Every line that contains the word "floating" should be copied from the records below.

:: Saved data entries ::
::::

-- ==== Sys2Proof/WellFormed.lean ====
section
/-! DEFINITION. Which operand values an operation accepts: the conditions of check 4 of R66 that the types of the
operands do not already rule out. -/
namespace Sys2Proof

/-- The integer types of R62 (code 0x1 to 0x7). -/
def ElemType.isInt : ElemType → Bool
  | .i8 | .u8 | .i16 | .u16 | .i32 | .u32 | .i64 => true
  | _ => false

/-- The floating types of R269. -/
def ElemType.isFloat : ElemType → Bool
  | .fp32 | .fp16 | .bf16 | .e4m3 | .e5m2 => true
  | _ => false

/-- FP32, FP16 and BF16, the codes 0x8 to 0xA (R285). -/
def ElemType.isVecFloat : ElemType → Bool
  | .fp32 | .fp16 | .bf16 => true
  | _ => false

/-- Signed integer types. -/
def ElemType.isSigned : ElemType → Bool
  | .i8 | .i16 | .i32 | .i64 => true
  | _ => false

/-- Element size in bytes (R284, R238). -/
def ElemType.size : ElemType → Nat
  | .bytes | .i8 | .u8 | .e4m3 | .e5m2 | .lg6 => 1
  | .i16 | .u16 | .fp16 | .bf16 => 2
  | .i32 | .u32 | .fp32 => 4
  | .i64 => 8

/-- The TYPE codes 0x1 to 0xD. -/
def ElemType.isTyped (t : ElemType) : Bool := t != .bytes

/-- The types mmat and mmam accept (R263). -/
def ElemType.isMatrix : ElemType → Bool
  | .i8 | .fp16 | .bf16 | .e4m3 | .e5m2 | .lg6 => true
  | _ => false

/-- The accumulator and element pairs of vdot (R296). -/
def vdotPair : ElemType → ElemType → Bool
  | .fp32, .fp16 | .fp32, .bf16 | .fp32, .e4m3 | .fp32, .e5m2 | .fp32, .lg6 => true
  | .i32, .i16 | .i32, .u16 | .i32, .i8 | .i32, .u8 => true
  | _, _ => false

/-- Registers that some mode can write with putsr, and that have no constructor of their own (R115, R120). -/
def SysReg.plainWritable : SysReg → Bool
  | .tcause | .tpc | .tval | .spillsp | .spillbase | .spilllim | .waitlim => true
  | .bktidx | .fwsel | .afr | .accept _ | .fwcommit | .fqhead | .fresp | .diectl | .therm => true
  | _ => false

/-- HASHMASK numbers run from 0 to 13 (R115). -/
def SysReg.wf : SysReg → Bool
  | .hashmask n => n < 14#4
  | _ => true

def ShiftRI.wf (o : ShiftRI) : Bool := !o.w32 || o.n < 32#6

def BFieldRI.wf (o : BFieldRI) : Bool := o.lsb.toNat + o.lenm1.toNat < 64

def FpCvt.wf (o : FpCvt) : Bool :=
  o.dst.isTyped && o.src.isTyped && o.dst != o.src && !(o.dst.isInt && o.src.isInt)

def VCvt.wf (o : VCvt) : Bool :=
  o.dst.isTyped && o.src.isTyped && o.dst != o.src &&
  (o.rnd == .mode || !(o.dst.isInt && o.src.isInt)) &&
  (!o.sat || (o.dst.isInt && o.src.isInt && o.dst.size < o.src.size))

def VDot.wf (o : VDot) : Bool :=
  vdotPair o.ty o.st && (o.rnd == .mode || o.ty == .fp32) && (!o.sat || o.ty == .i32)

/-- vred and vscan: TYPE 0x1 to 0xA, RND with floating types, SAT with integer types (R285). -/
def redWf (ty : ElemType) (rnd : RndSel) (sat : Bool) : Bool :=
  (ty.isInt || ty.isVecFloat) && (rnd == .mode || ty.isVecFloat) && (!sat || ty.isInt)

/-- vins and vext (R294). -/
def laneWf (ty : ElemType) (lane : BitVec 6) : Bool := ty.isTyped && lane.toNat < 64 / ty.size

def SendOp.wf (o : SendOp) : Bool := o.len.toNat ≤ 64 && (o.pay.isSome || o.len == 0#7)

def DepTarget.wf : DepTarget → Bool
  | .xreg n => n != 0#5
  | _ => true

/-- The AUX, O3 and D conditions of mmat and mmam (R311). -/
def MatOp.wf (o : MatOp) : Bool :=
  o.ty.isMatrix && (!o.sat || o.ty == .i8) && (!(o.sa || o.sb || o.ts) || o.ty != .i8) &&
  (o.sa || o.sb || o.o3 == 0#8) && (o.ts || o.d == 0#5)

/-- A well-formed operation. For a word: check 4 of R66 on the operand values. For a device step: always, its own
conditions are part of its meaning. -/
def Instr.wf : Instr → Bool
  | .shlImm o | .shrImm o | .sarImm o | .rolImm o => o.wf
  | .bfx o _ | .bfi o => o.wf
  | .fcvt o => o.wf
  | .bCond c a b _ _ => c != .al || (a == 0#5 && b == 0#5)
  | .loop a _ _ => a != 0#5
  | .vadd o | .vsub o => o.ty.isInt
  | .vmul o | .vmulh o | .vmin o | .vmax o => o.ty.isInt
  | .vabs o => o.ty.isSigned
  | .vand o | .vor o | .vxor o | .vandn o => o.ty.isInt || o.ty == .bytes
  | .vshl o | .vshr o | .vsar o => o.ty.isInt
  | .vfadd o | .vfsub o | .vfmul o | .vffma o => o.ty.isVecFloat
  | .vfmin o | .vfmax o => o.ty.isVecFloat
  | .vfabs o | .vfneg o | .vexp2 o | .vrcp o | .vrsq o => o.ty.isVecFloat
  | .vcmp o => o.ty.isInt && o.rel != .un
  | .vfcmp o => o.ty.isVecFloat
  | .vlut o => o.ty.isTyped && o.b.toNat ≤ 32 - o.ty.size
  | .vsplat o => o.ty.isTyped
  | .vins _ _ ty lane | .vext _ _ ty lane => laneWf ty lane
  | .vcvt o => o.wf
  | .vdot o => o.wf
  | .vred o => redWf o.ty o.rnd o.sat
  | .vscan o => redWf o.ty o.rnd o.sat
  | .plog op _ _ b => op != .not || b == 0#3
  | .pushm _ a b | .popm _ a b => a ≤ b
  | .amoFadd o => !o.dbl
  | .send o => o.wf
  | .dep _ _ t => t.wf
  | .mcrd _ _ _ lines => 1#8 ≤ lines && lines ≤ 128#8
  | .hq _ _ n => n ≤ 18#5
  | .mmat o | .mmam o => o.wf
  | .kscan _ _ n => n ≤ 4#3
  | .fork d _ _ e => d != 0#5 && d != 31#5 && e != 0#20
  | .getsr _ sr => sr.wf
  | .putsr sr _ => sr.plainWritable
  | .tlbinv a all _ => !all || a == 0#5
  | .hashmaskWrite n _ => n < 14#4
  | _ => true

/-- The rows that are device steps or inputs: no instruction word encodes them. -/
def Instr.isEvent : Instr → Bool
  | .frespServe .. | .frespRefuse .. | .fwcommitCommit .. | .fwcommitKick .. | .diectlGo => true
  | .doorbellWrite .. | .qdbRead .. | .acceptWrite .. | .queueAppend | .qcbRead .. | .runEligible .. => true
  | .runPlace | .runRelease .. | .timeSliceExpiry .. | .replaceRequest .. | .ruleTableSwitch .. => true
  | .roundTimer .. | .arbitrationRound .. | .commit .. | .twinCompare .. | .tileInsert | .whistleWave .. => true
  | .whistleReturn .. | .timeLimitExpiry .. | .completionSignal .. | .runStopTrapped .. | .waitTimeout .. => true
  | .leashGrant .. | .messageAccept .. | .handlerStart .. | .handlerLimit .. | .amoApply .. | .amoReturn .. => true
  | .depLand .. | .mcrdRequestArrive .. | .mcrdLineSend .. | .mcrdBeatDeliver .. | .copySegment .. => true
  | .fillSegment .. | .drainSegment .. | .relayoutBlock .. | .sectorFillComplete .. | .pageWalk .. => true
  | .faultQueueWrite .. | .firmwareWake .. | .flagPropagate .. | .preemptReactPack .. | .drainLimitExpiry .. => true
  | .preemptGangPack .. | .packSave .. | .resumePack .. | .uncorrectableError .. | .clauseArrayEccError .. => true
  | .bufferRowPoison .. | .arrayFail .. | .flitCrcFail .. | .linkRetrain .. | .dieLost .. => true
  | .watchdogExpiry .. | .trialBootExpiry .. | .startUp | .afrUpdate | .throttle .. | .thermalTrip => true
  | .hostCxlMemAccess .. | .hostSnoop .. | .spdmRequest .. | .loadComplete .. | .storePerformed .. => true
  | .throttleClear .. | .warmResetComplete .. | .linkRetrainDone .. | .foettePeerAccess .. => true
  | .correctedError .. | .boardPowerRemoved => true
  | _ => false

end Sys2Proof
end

::::

:: Answer area ::
/-- The floating types of R269. -/
/-- vred and vscan: TYPE 0x1 to 0xA, RND with floating types, SAT with integer types (R285). -/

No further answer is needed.